60 YEARS AGO/29: TWO BENCHWARMERS SHOW SIGNS OF LIFE...

No one will ever equate Willie McCovey and Ron Fairly--two very different lefty hitters, one enshrined in Cooperstown and the other a subtle cog in an inscrutable machine that managed to beat the Hall of Famer's team 3-1 in pennants during the 1960s. 

In 1962, however, they had more similarities than would be the case shortly thereafter. Both came up young (Willie Mac at 21, Fairly at 19) and each showed great promise early in their careers--McCovey with a spectacular third of a season in '59 than netted him the Rookie of the Year award, Fairly with a .322/.434/.522 slash line at age 22 in '61. Looking back on it all, it's unfathomable that both of these hitters were buried on their team's bench as the '62 season started.

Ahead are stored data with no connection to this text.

-- ==== Sys2Proof/Laws/HeldRegisters.lean ====
section
/-! SUPPORT. What the shared operations leave alone (the command queue, the pond's cells, the brake): register writes, the image load, the passes and the settling at the end of a command. -/

set_option linter.all false

namespace Sys2Proof.Machine

@[simp] theorem guarded_pending (f : State → State) (s : State) (h0 : ∀ u, (f u).pending = u.pending) :
    (guarded f s).pending = s.pending := by
  unfold guarded
  first | (simp [h0]; done) | (repeat' split) <;> simp [h0]
@[simp] theorem guarded_mem (f : State → State) (s : State) (h0 : ∀ u, (f u).pond.mem = u.pond.mem) :
    (guarded f s).pond.mem = s.pond.mem := by
  unfold guarded
  first | (simp [h0]; done) | (repeat' split) <;> simp [h0]
@[simp] theorem guarded_brakeA (f : State → State) (s : State) (h0 : ∀ u, (f u).sup.brakeA = u.sup.brakeA) :
    (guarded f s).sup.brakeA = s.sup.brakeA := by
  unfold guarded
  first | (simp [h0]; done) | (repeat' split) <;> simp [h0]
@[simp] theorem guarded_brakeB (f : State → State) (s : State) (h0 : ∀ u, (f u).sup.brakeB = u.sup.brakeB) :
    (guarded f s).sup.brakeB = s.sup.brakeB := by
  unfold guarded
  first | (simp [h0]; done) | (repeat' split) <;> simp [h0]

@[simp] theorem unlessLocked_pending (lock : Bool) (f : State → State) (s : State) (h0 : ∀ u, (f u).pending = u.pending) :
    (unlessLocked lock f s).pending = s.pending := by
  unfold unlessLocked
  first | (simp [h0]; done) | (repeat' split) <;> simp [h0]
@[simp] theorem unlessLocked_mem (lock : Bool) (f : State → State) (s : State) (h0 : ∀ u, (f u).pond.mem = u.pond.mem) :
    (unlessLocked lock f s).pond.mem = s.pond.mem := by
  unfold unlessLocked
  first | (simp [h0]; done) | (repeat' split) <;> simp [h0]
@[simp] theorem unlessLocked_brakeA (lock : Bool) (f : State → State) (s : State) (h0 : ∀ u, (f u).sup.brakeA = u.sup.brakeA) :
    (unlessLocked lock f s).sup.brakeA = s.sup.brakeA := by
  unfold unlessLocked
  first | (simp [h0]; done) | (repeat' split) <;> simp [h0]
@[simp] theorem unlessLocked_brakeB (lock : Bool) (f : State → State) (s : State) (h0 : ∀ u, (f u).sup.brakeB = u.sup.brakeB) :
    (unlessLocked lock f s).sup.brakeB = s.sup.brakeB := by
  unfold unlessLocked
  first | (simp [h0]; done) | (repeat' split) <;> simp [h0]

@[simp] theorem countWhen_held (c : Bool) (s : State) : Held (countWhen c s) s := by
  unfold Held countWhen
  simp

They had one thing in common, however, that contributed to their managers' reluctance to play them full-time: both McCovey and Fairly struggled against lefties. McCovey would overcome his problems with southpaws in 1967 and emerged as baseball's best hitter in 1968-70; Fairly never did turn the corner, winding up with a .221 lifetime BA against left-handers.

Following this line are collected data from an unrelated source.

@[simp] theorem setStore_pending (p : Port) (t : PortStore) (s : State) : (setStore p t s).pending = s.pending := rfl
@[simp] theorem setStore_now (p : Port) (t : PortStore) (s : State) : (setStore p t s).now = s.now := rfl
@[simp] theorem setStore_free (p : Port) (t : PortStore) (s : State) : (setStore p t s).free = s.free := rfl
@[simp] theorem setStore_top (p : Port) (t : PortStore) (s : State) : (setStore p t s).top = s.top := rfl
@[simp] theorem setStore_evt (p : Port) (t : PortStore) (s : State) : (setStore p t s).evt = s.evt := rfl
@[simp] theorem setStore_link (p : Port) (t : PortStore) (s : State) : (setStore p t s).link = s.link := rfl
@[simp] theorem setStore_dma (p : Port) (t : PortStore) (s : State) : (setStore p t s).dma = s.dma := rfl
@[simp] theorem setStore_docs (p : Port) (t : PortStore) (s : State) : (setStore p t s).docs = s.docs := rfl
@[simp] theorem setStore_chk (p : Port) (t : PortStore) (s : State) : (setStore p t s).chk = s.chk := rfl
@[simp] theorem setStore_enc (p : Port) (t : PortStore) (s : State) : (setStore p t s).enc = s.enc := rfl
@[simp] theorem setStore_ftl (p : Port) (t : PortStore) (s : State) : (setStore p t s).ftl = s.ftl := rfl
@[simp] theorem setStore_prof (p : Port) (t : PortStore) (s : State) : (setStore p t s).prof = s.prof := rfl
@[simp] theorem setStore_loads (p : Port) (t : PortStore) (s : State) : (setStore p t s).loads = s.loads := rfl
@[simp] theorem setStore_track (p : Port) (t : PortStore) (s : State) : (setStore p t s).track = s.track := rfl
@[simp] theorem setStore_engA (p : Port) (t : PortStore) (s : State) : (setStore p t s).engA = s.engA := rfl
@[simp] theorem setStore_engB (p : Port) (t : PortStore) (s : State) : (setStore p t s).engB = s.engB := rfl
@[simp] theorem setStore_sup (p : Port) (t : PortStore) (s : State) : (setStore p t s).sup = s.sup := rfl
@[simp] theorem setStore_hp (p : Port) (t : PortStore) (s : State) : (setStore p t s).hp = s.hp := rfl
@[simp] theorem setStore_hdv (p : Port) (t : PortStore) (s : State) : (setStore p t s).hdv = s.hdv := rfl
@[simp] theorem setStore_nzh (p : Port) (t : PortStore) (s : State) : (setStore p t s).nzh = s.nzh := rfl
@[simp] theorem setStore_thm (p : Port) (t : PortStore) (s : State) : (setStore p t s).thm = s.thm := rfl
@[simp] theorem setStore_mot (p : Port) (t : PortStore) (s : State) : (setStore p t s).mot = s.mot := rfl
@[simp] theorem setStore_cal (p : Port) (t : PortStore) (s : State) : (setStore p t s).cal = s.cal := rfl
@[simp] theorem setStore_otp (p : Port) (t : PortStore) (s : State) : (setStore p t s).otp = s.otp := rfl
@[simp] theorem setStore_tpt (p : Port) (t : PortStore) (s : State) : (setStore p t s).tpt = s.tpt := rfl
@[simp] theorem setStore_cap (p : Port) (t : PortStore) (s : State) : (setStore p t s).cap = s.cap := rfl
@[simp] theorem setStore_pwr (p : Port) (t : PortStore) (s : State) : (setStore p t s).pwr = s.pwr := rfl
@[simp] theorem setStore_mgt (p : Port) (t : PortStore) (s : State) : (setStore p t s).mgt = s.mgt := rfl
@[simp] theorem setStore_out (p : Port) (t : PortStore) (s : State) : (setStore p t s).out = s.out := rfl

@[simp] theorem setTrack_pending (p : Port) (t : PortTrack) (s : State) : (setTrack p t s).pending = s.pending := rfl
@[simp] theorem setTrack_now (p : Port) (t : PortTrack) (s : State) : (setTrack p t s).now = s.now := rfl
@[simp] theorem setTrack_free (p : Port) (t : PortTrack) (s : State) : (setTrack p t s).free = s.free := rfl
@[simp] theorem setTrack_top (p : Port) (t : PortTrack) (s : State) : (setTrack p t s).top = s.top := rfl
@[simp] theorem setTrack_evt (p : Port) (t : PortTrack) (s : State) : (setTrack p t s).evt = s.evt := rfl
@[simp] theorem setTrack_link (p : Port) (t : PortTrack) (s : State) : (setTrack p t s).link = s.link := rfl
@[simp] theorem setTrack_dma (p : Port) (t : PortTrack) (s : State) : (setTrack p t s).dma = s.dma := rfl
@[simp] theorem setTrack_pond (p : Port) (t : PortTrack) (s : State) : (setTrack p t s).pond = s.pond := rfl
@[simp] theorem setTrack_docs (p : Port) (t : PortTrack) (s : State) : (setTrack p t s).docs = s.docs := rfl
@[simp] theorem setTrack_chk (p : Port) (t : PortTrack) (s : State) : (setTrack p t s).chk = s.chk := rfl
@[simp] theorem setTrack_enc (p : Port) (t : PortTrack) (s : State) : (setTrack p t s).enc = s.enc := rfl
@[simp] theorem setTrack_ftl (p : Port) (t : PortTrack) (s : State) : (setTrack p t s).ftl = s.ftl := rfl
@[simp] theorem setTrack_prof (p : Port) (t : PortTrack) (s : State) : (setTrack p t s).prof = s.prof := rfl
@[simp] theorem setTrack_loads (p : Port) (t : PortTrack) (s : State) : (setTrack p t s).loads = s.loads := rfl
@[simp] theorem setTrack_track (p : Port) (t : PortTrack) (s : State) : (setTrack p t s).track = s.track.set p.val t p.isLt := rfl
@[simp] theorem setTrack_engA (p : Port) (t : PortTrack) (s : State) : (setTrack p t s).engA = s.engA := rfl
@[simp] theorem setTrack_engB (p : Port) (t : PortTrack) (s : State) : (setTrack p t s).engB = s.engB := rfl
@[simp] theorem setTrack_sup (p : Port) (t : PortTrack) (s : State) : (setTrack p t s).sup = s.sup := rfl
@[simp] theorem setTrack_hp (p : Port) (t : PortTrack) (s : State) : (setTrack p t s).hp = s.hp := rfl
@[simp] theorem setTrack_hdv (p : Port) (t : PortTrack) (s : State) : (setTrack p t s).hdv = s.hdv := rfl
@[simp] theorem setTrack_nzh (p : Port) (t : PortTrack) (s : State) : (setTrack p t s).nzh = s.nzh := rfl
@[simp] theorem setTrack_thm (p : Port) (t : PortTrack) (s : State) : (setTrack p t s).thm = s.thm := rfl
@[simp] theorem setTrack_mot (p : Port) (t : PortTrack) (s : State) : (setTrack p t s).mot = s.mot := rfl
@[simp] theorem setTrack_cal (p : Port) (t : PortTrack) (s : State) : (setTrack p t s).cal = s.cal := rfl
@[simp] theorem setTrack_otp (p : Port) (t : PortTrack) (s : State) : (setTrack p t s).otp = s.otp := rfl
@[simp] theorem setTrack_tpt (p : Port) (t : PortTrack) (s : State) : (setTrack p t s).tpt = s.tpt := rfl
@[simp] theorem setTrack_cap (p : Port) (t : PortTrack) (s : State) : (setTrack p t s).cap = s.cap := rfl
@[simp] theorem setTrack_pwr (p : Port) (t : PortTrack) (s : State) : (setTrack p t s).pwr = s.pwr := rfl
@[simp] theorem setTrack_mgt (p : Port) (t : PortTrack) (s : State) : (setTrack p t s).mgt = s.mgt := rfl
@[simp] theorem setTrack_out (p : Port) (t : PortTrack) (s : State) : (setTrack p t s).out = s.out := rfl

@[simp] theorem setLoads_pending (p : Port) (l : List Load) (s : State) : (setLoads p l s).pending = s.pending := rfl
@[simp] theorem setLoads_now (p : Port) (l : List Load) (s : State) : (setLoads p l s).now = s.now := rfl
@[simp] theorem setLoads_free (p : Port) (l : List Load) (s : State) : (setLoads p l s).free = s.free := rfl
@[simp] theorem setLoads_top (p : Port) (l : List Load) (s : State) : (setLoads p l s).top = s.top := rfl
@[simp] theorem setLoads_evt (p : Port) (l : List Load) (s : State) : (setLoads p l s).evt = s.evt := rfl
@[simp] theorem setLoads_link (p : Port) (l : List Load) (s : State) : (setLoads p l s).link = s.link := rfl
@[simp] theorem setLoads_dma (p : Port) (l : List Load) (s : State) : (setLoads p l s).dma = s.dma := rfl
@[simp] theorem setLoads_pond (p : Port) (l : List Load) (s : State) : (setLoads p l s).pond = s.pond := rfl
@[simp] theorem setLoads_docs (p : Port) (l : List Load) (s : State) : (setLoads p l s).docs = s.docs := rfl
@[simp] theorem setLoads_chk (p : Port) (l : List Load) (s : State) : (setLoads p l s).chk = s.chk := rfl
@[simp] theorem setLoads_enc (p : Port) (l : List Load) (s : State) : (setLoads p l s).enc = s.enc := rfl
@[simp] theorem setLoads_ftl (p : Port) (l : List Load) (s : State) : (setLoads p l s).ftl = s.ftl := rfl
@[simp] theorem setLoads_prof (p : Port) (l : List Load) (s : State) : (setLoads p l s).prof = s.prof := rfl
@[simp] theorem setLoads_loads (p : Port) (l : List Load) (s : State) : (setLoads p l s).loads = s.loads.set p.val l p.isLt := rfl
@[simp] theorem setLoads_track (p : Port) (l : List Load) (s : State) : (setLoads p l s).track = s.track := rfl
@[simp] theorem setLoads_engA (p : Port) (l : List Load) (s : State) : (setLoads p l s).engA = s.engA := rfl
@[simp] theorem setLoads_engB (p : Port) (l : List Load) (s : State) : (setLoads p l s).engB = s.engB := rfl
@[simp] theorem setLoads_sup (p : Port) (l : List Load) (s : State) : (setLoads p l s).sup = s.sup := rfl
@[simp] theorem setLoads_hp (p : Port) (l : List Load) (s : State) : (setLoads p l s).hp = s.hp := rfl
@[simp] theorem setLoads_hdv (p : Port) (l : List Load) (s : State) : (setLoads p l s).hdv = s.hdv := rfl
@[simp] theorem setLoads_nzh (p : Port) (l : List Load) (s : State) : (setLoads p l s).nzh = s.nzh := rfl
@[simp] theorem setLoads_thm (p : Port) (l : List Load) (s : State) : (setLoads p l s).thm = s.thm := rfl
@[simp] theorem setLoads_mot (p : Port) (l : List Load) (s : State) : (setLoads p l s).mot = s.mot := rfl
@[simp] theorem setLoads_cal (p : Port) (l : List Load) (s : State) : (setLoads p l s).cal = s.cal := rfl
@[simp] theorem setLoads_otp (p : Port) (l : List Load) (s : State) : (setLoads p l s).otp = s.otp := rfl
@[simp] theorem setLoads_tpt (p : Port) (l : List Load) (s : State) : (setLoads p l s).tpt = s.tpt := rfl
@[simp] theorem setLoads_cap (p : Port) (l : List Load) (s : State) : (setLoads p l s).cap = s.cap := rfl
@[simp] theorem setLoads_pwr (p : Port) (l : List Load) (s : State) : (setLoads p l s).pwr = s.pwr := rfl
@[simp] theorem setLoads_mgt (p : Port) (l : List Load) (s : State) : (setLoads p l s).mgt = s.mgt := rfl
@[simp] theorem setLoads_out (p : Port) (l : List Load) (s : State) : (setLoads p l s).out = s.out := rfl

@[simp] theorem setNzh_pending (p : Port) (z : Nzh) (s : State) : (setNzh p z s).pending = s.pending := rfl
@[simp] theorem setNzh_now (p : Port) (z : Nzh) (s : State) : (setNzh p z s).now = s.now := rfl
@[simp] theorem setNzh_free (p : Port) (z : Nzh) (s : State) : (setNzh p z s).free = s.free := rfl
@[simp] theorem setNzh_top (p : Port) (z : Nzh) (s : State) : (setNzh p z s).top = s.top := rfl
@[simp] theorem setNzh_evt (p : Port) (z : Nzh) (s : State) : (setNzh p z s).evt = s.evt := rfl
@[simp] theorem setNzh_link (p : Port) (z : Nzh) (s : State) : (setNzh p z s).link = s.link := rfl
@[simp] theorem setNzh_dma (p : Port) (z : Nzh) (s : State) : (setNzh p z s).dma = s.dma := rfl
@[simp] theorem setNzh_pond (p : Port) (z : Nzh) (s : State) : (setNzh p z s).pond = s.pond := rfl
@[simp] theorem setNzh_docs (p : Port) (z : Nzh) (s : State) : (setNzh p z s).docs = s.docs := rfl
@[simp] theorem setNzh_chk (p : Port) (z : Nzh) (s : State) : (setNzh p z s).chk = s.chk := rfl
@[simp] theorem setNzh_enc (p : Port) (z : Nzh) (s : State) : (setNzh p z s).enc = s.enc := rfl
@[simp] theorem setNzh_ftl (p : Port) (z : Nzh) (s : State) : (setNzh p z s).ftl = s.ftl := rfl
@[simp] theorem setNzh_prof (p : Port) (z : Nzh) (s : State) : (setNzh p z s).prof = s.prof := rfl
@[simp] theorem setNzh_loads (p : Port) (z : Nzh) (s : State) : (setNzh p z s).loads = s.loads := rfl
@[simp] theorem setNzh_track (p : Port) (z : Nzh) (s : State) : (setNzh p z s).track = s.track := rfl
@[simp] theorem setNzh_engA (p : Port) (z : Nzh) (s : State) : (setNzh p z s).engA = s.engA := rfl
@[simp] theorem setNzh_engB (p : Port) (z : Nzh) (s : State) : (setNzh p z s).engB = s.engB := rfl
@[simp] theorem setNzh_sup (p : Port) (z : Nzh) (s : State) : (setNzh p z s).sup = s.sup := rfl
@[simp] theorem setNzh_hp (p : Port) (z : Nzh) (s : State) : (setNzh p z s).hp = s.hp := rfl
@[simp] theorem setNzh_hdv (p : Port) (z : Nzh) (s : State) : (setNzh p z s).hdv = s.hdv := rfl
@[simp] theorem setNzh_nzh (p : Port) (z : Nzh) (s : State) : (setNzh p z s).nzh = s.nzh.set p.val z p.isLt := rfl
@[simp] theorem setNzh_thm (p : Port) (z : Nzh) (s : State) : (setNzh p z s).thm = s.thm := rfl
@[simp] theorem setNzh_mot (p : Port) (z : Nzh) (s : State) : (setNzh p z s).mot = s.mot := rfl
@[simp] theorem setNzh_cal (p : Port) (z : Nzh) (s : State) : (setNzh p z s).cal = s.cal := rfl
@[simp] theorem setNzh_otp (p : Port) (z : Nzh) (s : State) : (setNzh p z s).otp = s.otp := rfl
@[simp] theorem setNzh_tpt (p : Port) (z : Nzh) (s : State) : (setNzh p z s).tpt = s.tpt := rfl
@[simp] theorem setNzh_cap (p : Port) (z : Nzh) (s : State) : (setNzh p z s).cap = s.cap := rfl
@[simp] theorem setNzh_pwr (p : Port) (z : Nzh) (s : State) : (setNzh p z s).pwr = s.pwr := rfl
@[simp] theorem setNzh_mgt (p : Port) (z : Nzh) (s : State) : (setNzh p z s).mgt = s.mgt := rfl
@[simp] theorem setNzh_out (p : Port) (z : Nzh) (s : State) : (setNzh p z s).out = s.out := rfl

That factor, along with the talent glut on the two teams, kept these two on the bench for much of the early going in '62. It's shocking to note that McCovey had only four plate appearances in April! But, then again, the Giants went 15-5 that month with him on the bench. Fairly appeared in 13 of the Dodgers' April contests, getting seven starts, but he was clearly fourth in the conga line behind Duke Snider, Wally Moon, and Frank Howard

AND the rust was showing on Ron when he got a start in right field (in a situation when Snider had been getting all the playing time) in Houston on Thursday, May 10: he was hitting just .152 on the year. Fairly's contribution to the getaway game at Colt Stadium was not dramatic, but he did reach base three times (a single and two walks), with one of those walks kicking off a Dodger rally in the fourth (climaxed by Larry Burright's three-run homer.) Don Drysdale allowed only three hits (two of them solo homers) and he cruised to his fifth win. Final score: Dodgers 6, Colts 2.

Fairly would get red-hot in the second half of May, hitting .540 over a stretch of 15 games, driving in 16 runs as the Dodgers went 14-1 in that time frame. He would push Wally Moon off first base, and Frank Howard would eventually push Moon out of right field and onto the bench, where he and Duke Snider could compare splinters.

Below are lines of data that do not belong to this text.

-- ==== Sys2Proof/Tests/Slice0.lean ====
section
/-! SUPPORT. Tests of the model: operands that WellFormed refuses, values that the spec prints, small steps, and for every statement of
Certificates/Slice0/Obligations.lean a witness that its hypotheses can be met, clause by clause. -/

namespace Sys2Proof.Tests

-- One theorem at a time: each kernel evaluation would otherwise wait in a thread of its own.
set_option Elab.async false

open Machine

/-! ## Operands that WellFormed refuses -/

/-- BAR0 has 256 KiB (R10). -/
theorem test_wf_offset : (Instr.registerWrite .bar0 0x40000 0 0x0F).wf = false ∧ (Instr.registerWrite .bar0 0x3FFFC 0 0x0F).wf = true := by decide

/-- A BAR is accessed on 32-bit boundaries, the transport port by word number. -/
theorem test_wf_boundary : (Instr.registerWrite .bar0 2 0 0x0F).wf = false ∧ (Instr.registerWrite .tp 1 0 3).wf = true := by decide

/-- Configuration space has 4,096 bytes. -/
theorem test_wf_config : (Instr.configRequest false 4096 0).wf = false ∧ (Instr.configRequest false 2 0).wf = false := by decide

/-- A descriptor and a packet header have 32 bytes. -/
theorem test_wf_descriptor :
    (Instr.descriptorArrival 0 0 (List.replicate 31 0)).wf = false ∧ (Instr.packetHeaderArrival 0 (List.replicate 33 0)).wf = false := by decide

/-- A packet has a multiple of 32 bytes (R46). -/
theorem test_wf_packet :
    (Instr.docOpen 0 []).wf = false ∧ (Instr.linePacket 0 (List.replicate 33 0)).wf = false ∧ (Instr.testLine 0 []).wf = false ∧
      (Instr.docClose 0 (List.replicate 31 0)).wf = false ∧ (Instr.filler 0 []).wf = false := by decide

/-- A word is in error once. -/
theorem test_wf_errors :
    (Instr.scrubRow [(3, 1), (3, 3)]).wf = false ∧ (Instr.chkScanDone 0 [] [(3, 1), (3, 3)]).wf = false ∧
      (Instr.lineAheadEvent 0 [(3, 1), (3, 3)]).wf = false ∧ (Instr.updPageProgrammed true [(3, 1), (3, 3)]).wf = false ∧
      (Instr.auxDataConsumed 0 [(3, 1), (3, 3)]).wf = false := by decide

/-- An image has at most the bytes of its slot (R445). -/
theorem test_wf_images :
    (Instr.updVerifyDone (List.replicate 2097153 0) []).wf = false ∧ (Instr.koltoReloadDone (List.replicate 2097153 0)).wf = false ∧
      (Instr.firmwareStageDone (List.replicate 4096 0) (List.replicate 1048577 0) [] 0).wf = false ∧ (Instr.configStageDone [] (List.replicate 2097153 0) 0).wf = false := by
  simp only [Instr.wf, List.length_replicate]
  decide +kernel

/-- The PROFILE window is written by words. -/
theorem test_wf_profile : (Instr.profileWrite 2 0).wf = false := by decide

/-- A copy of a head record has 128 bytes (R242). -/
theorem test_wf_record : (Instr.recordReadDone 0 (some []) none).wf = false := by decide

/-- The fuse array has 512 words, each read once (R396). -/
theorem test_wf_fuses :
    (Instr.otpReread [⟨512, 0, 0, 0⟩] []).wf = false ∧ (Instr.fusesStageDone [] [⟨1, 0, 0, 0⟩, ⟨1, 7, 7, 7⟩] 0).wf = false := by decide

/-- A trim is measured once, and INTERP has 16 delays. -/
theorem test_wf_calibration :
    (Instr.calibrationDone ⟨[(1, 0), (1, 5)], List.replicate 16 0, 0, 0⟩).wf = false ∧ (Instr.calibrationDone ⟨[], [], 0, 0⟩).wf = false := by decide

/-- A log record has 32 bytes (R452). -/
theorem test_wf_records : (Instr.restoreStageDone [[]] 0).wf = false := by decide

/-! ## Values that the spec prints -/

/-- The check string of R42. -/
theorem test_crc_digits : crc32c [0x31, 0x32, 0x33, 0x34, 0x35, 0x36, 0x37, 0x38, 0x39] = 0xE3069283 := by decide +kernel

/-- The other rows of R42's table: 32 bytes of 0x00 and of 0xFF. -/
theorem test_crc_constant : crc32c (List.replicate 32 0x00) = 0x8A9136AA ∧ crc32c (List.replicate 32 0xFF) = 0x62A8AB43 := by decide +kernel

/-- 32 bytes that rise and that fall. -/
theorem test_crc_counting :
    crc32c ((List.range 32).map (BitVec.ofNat 8)) = 0x46DD794E ∧ crc32c (((List.range 32).map (BitVec.ofNat 8)).reverse) = 0x113FDB5C := by
  decide +kernel

/-- The payload of the example under R42 decodes to its line. -/
theorem test_zero_run : decodeLine [0xA7, 3, 0x3C, 0x7E, 0x7E, 0x3C, 0xD3] 128 =
    some (List.replicate 40 0 ++ [0x3C, 0x7E, 0x7E, 0x3C] ++ List.replicate 84 0) := by decide +kernel

/-- The fold block of that example. -/
theorem test_fold : foldBlock 0 0x31C40 17 = [0, 0, 0, 0, 0x40, 0x1C, 3, 0, 0x11, 0, 0, 0, 2, 0, 0, 0] := by decide

/-- The ring of the example under R86: 16 entries, HEAD 14, TAIL 3. -/
theorem test_pending : pendingDescs { entries := 16, head := 14, tail := 3 } = 5 := by decide

/-- The cheque head's column distance of 211.7 µm at 240 dpi (R246). -/
theorem test_derived_delay : derivedDelta 2117 105833000 = 512 := by decide

/-- The passport line's drive die: 3.0 W at 2.0 °C/W lie 6.0 °C above the logic die. -/
theorem test_drive_rise : riseOf 20 3000000 = 96 := by decide +kernel

/-- The default settings of the error classes 0 and 31 (R474). -/
theorem test_class_defaults : classDefaults[0] = classDefault 1000 16 0 ∧ classDefaults[31] = classDefault 3600000 3 0 := by decide

/-! ## States -/

/-- The device in READY with nothing in progress. -/
def up : State :=
  { State.reset with
    top := { state := .ready, prev := .boot }
    pwr := { released := true, readySeen := true, stage := 15, fireLock := true, coreLock := true, xinOk := true, supply := 0x7F }
    link := { cfgReady := true, readyGate := false }
    mgt := { running := true } }

/-- The same in another device state. -/
def inState (st : DevState) : State := { up with top := { state := st } }

/-- A document on no port. -/
def aDoc : Doc :=
  { id := 1, payload := [], profile := 0, stream := true, trigger := 0, mask := 1, lineCount := 2, startOff := 0, hostTag := 0, opened := 1
    offered := true, admitted := true, trigged := some 0 }

/-- The device printing that document. -/
def printing : State := { up with top := { state := .print }, docs := [aDoc] }

/-- Channel 0 as given. -/
def chan (d : Dma) : State := { up with dma := up.dma.set 0 d }

/-- Channel 19 as given. -/
def aux (d : Dma) : State := { up with dma := up.dma.set 19 d }

/-- A descriptor of 32 bytes. -/
def cur : CurDesc := { desc := ⟨0, 32, 0, 0⟩ }

/-- Loop A as given. -/
def loopA (l : Loop) : State := { up with ftl := up.ftl.set 0 l }

/-- A load of line 0. -/
def aLoad : Load := { docId := 1, line := 0, kind := .print }

/-- One load on port 0 of the document in progress. -/
def loaded (l : Load) : State := { printing with loads := printing.loads.set 0 [l] }

/-- Port 0 as given. -/
def port (h : HeadPort) : State := { up with hp := up.hp.set 0 h }

/-- Supply of port 0 as given. -/
def supply (h : HdvPort) : State := { up with hdv := { up.hdv with ports := up.hdv.ports.set 0 h } }

/-- Rail 0 as given. -/
def rail (r : Rail) : State := { up with hdv := { up.hdv with rails := up.hdv.rails.set 0 r } }

/-- Axis 0 as given. -/
def axis (a : Axis) : State := { up with mot := { up.mot with axes := up.mot.axes.set 0 a } }

/-- Check unit 0 as given. -/
def unit (u : ChkUnit) : State := { up with chk := { up.chk with units := up.chk.units.set 0 u } }

/-- Nozzle health of port 0 as given. -/
def health (z : Nzh) : State := { up with nzh := up.nzh.set 0 z }

/-- A packet of port 0 without a payload: its type, tags, document and line, checked against `exp`. -/
def packet (ty tags : Byte) (doc line : Word) (exp : Word × Word) : List Byte :=
  let h : List Byte := [0xA7, ty, tags, 0x20] ++ toLe 4 doc.toNat ++ toLe 4 line.toNat ++ [0, 0, 0, 0]
  h ++ toLe 4 (crc32c (foldBlock 0 exp.1 exp.2 ++ h)).toNat ++ List.replicate 12 0

/-- A valid record of a head with 4 nozzles (R242). -/
def aRecord : List Byte :=
  [0x52, 0xA5, 1, 0, 0, 0, 0, 0] ++ toLe 8 1 ++ [2, 0, 1, 4, 4, 0, 1, 1, 0, 0, 0, 0, 100, 60] ++ toLe 2 1000 ++ toLe 2 3435 ++ [0, 0] ++
    List.replicate 32 0xFF ++ List.replicate 58 0 ++ toLe 2 41448

/-- A print profile of port 0 for heads of 4 nozzles, with the loop's settings in force. -/
def aProfile : Profile := ⟨.a, ⟨16, 1, 500, 6⟩, 8, 0, 0, 105833000, false, (Vector.replicate 16 none).set 0 (some ⟨false, 1, 1, 4, 4, 0, 0, 0, false⟩)⟩

/-- The framing that a channel in IDLE expects. -/
def idleTag : Word × Word := (0, BitVec.allOnes 32)

/-- Channel 0 running with a current descriptor of 32 bytes. -/
def reading : Dma := { enable := true, state := .running, cur := some cur, entries := 16, tail := 1 }

/-- Channel 0 with document 1 open. -/
def openChan : Dma := { reading with frame := .opened, openDoc := 1, lineCount := 2 }

/-! ## Small steps -/

/-- R29. -/
theorem test_ignored_same_clock : (clearIgnored (countIgnored up)).top.ignored = 0 ∧ (countIgnored (clearIgnored up)).top.ignored = 1 := by decide

/-- READY rises with the state and DOCHOLD stands high at reset (R326, R339, R139). -/
theorem test_pins : readyPin { up with now := 8000 } = true ∧ readyPin { up with now := 7999 } = false ∧ readyPin State.reset = false ∧ docholdPin State.reset = true ∧ mainEnPin State.reset = true := by decide

/-- The front of the queue is carried out and leaves it. -/
theorem test_step_front :
    (match step { State.reset with pending := [.vaonGood] } with | .next t => t.pending | _ => [.vaonGood]) = [] := by decide +kernel

/-- A clipped scan (R157), as in the example before R168: partition 3 has 2,490,368 bytes, and 90,368 of them are left to scan. -/
theorem test_clipped_scan :
    (scanRange { cfg := 0x000401A0, start := 2400000, length := 100000 } up).map (fun t => t.2 - t.1) = some 90368 := by decide +kernel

IN St. Louis, McCovey kick-started a two-run rally for the Giants in the fourth with a single, and hit a three-run homer off Bob Gibson to blow the game open in the fifth. Billy O'Dell shut down the Cardinals' tough lefty hitters (Stan Musial and Bill White) and held his own against the righties, spinning a four-hit shutout as San Francisco kept on rolling. Final score: Giants 6, Cardinals 0.